**How to complete this task**
From the line below that contains "fun _ _ _ s hn h =>" to the line that contains "have hrow : row", repeat every line exactly, both ends included, and nothing else.

**Saved entries**
────────────────────────────────────────

/-- Settles O47: register 15 is the collision bit of the sprite. -/
theorem drawCollisionFlag : Obligations.DrawCollisionFlag := by
  intro x y n s h
  have hflag : (s.complete (.draw x y n)).reg 15 = flagOf (s.drawn x y n).1 := s.reg_setReg_same _ _
  refine ⟨_, exec_of_no_fault (s.faultOf_draw_in_range x y n h), hflag ▸ flagOf_eq_zero_or_one _, ?_⟩
  rw [hflag, flagOf_eq_one_iff, State.drawn, Screen.fst_drawRows_iff _ _ _ (s.length_sprite_le n)]
  simp only [State.rowsCover_sprite_iff]
  rfl

/-- Settles O48: an instruction that raises its fault writes the latch alone. -/
theorem drawOutOfRangeChangesNothing : Obligations.DrawOutOfRangeChangesNothing := fun _ _ _ s hn h =>
  ⟨_, exec_of_fault (if_pos ⟨hn, h⟩), s.onlyLatches_raiseBy _ _, rfl, rfl⟩

/-- The second Draw reads the same registers and sprite, so it flips the same pixels back. -/
theorem State.pixel_complete_draw_twice (s : State) (x y : RegId) (n : Nibble) (col row : Nat) :
    ({ s.complete (.draw x y n) with x := s.x }.complete (.draw x y n)).pixel col row = s.pixel col row := by
  have hcol : col % 64 < 64 := Nat.mod_lt _ (by decide)
  have hrow : row % 32 < 32 := Nat.mod_lt _ (by decide)
  rw [State.pixel, ← Screen.getPixel_mod, State.pixel, ← s.screen.getPixel_mod]
  calc ({ s.complete (.draw x y n) with x := s.x }.complete (.draw x y n)).pixel (col % 64) (row % 32)
      = ((s.complete (.draw x y n)).pixel (col % 64) (row % 32) !=
          rowsCover (s.reg x).toNat (s.reg y).toNat (s.sprite n) (col % 64) (row % 32)) :=
        State.pixel_complete_draw _ x y n hcol hrow
    _ = s.pixel (col % 64) (row % 32) := by
        rw [s.pixel_complete_draw x y n hcol hrow, Bool.bne_assoc, bne_self_eq_false, Bool.bne_false]

/-- Settles O49: neither Draw faults, and the two are those of the lemma. -/
theorem drawTwiceRestoresThePicture : Obligations.DrawTwiceRestoresThePicture := by
  intro x y n s h
  have hfault := s.faultOf_draw_in_range x y n h
  exact ⟨_, _, exec_of_no_fault hfault, exec_of_no_fault hfault, s.pixel_complete_draw_twice x y n⟩

end Sys2Proof.Machine
end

────────────────────────────────────────

**Answer to the problem**
theorem drawOutOfRangeChangesNothing : Obligations.DrawOutOfRangeChangesNothing := fun _ _ _ s hn h =>
  ⟨_, exec_of_fault (if_pos ⟨hn, h⟩), s.onlyLatches_raiseBy _ _, rfl, rfl⟩

/-- The second Draw reads the same registers and sprite, so it flips the same pixels back. -/
theorem State.pixel_complete_draw_twice (s : State) (x y : RegId) (n : Nibble) (col row : Nat) :
    ({ s.complete (.draw x y n) with x := s.x }.complete (.draw x y n)).pixel col row = s.pixel col row := by
  have hcol : col % 64 < 64 := Nat.mod_lt _ (by decide)
  have hrow : row % 32 < 32 := Nat.mod_lt _ (by decide)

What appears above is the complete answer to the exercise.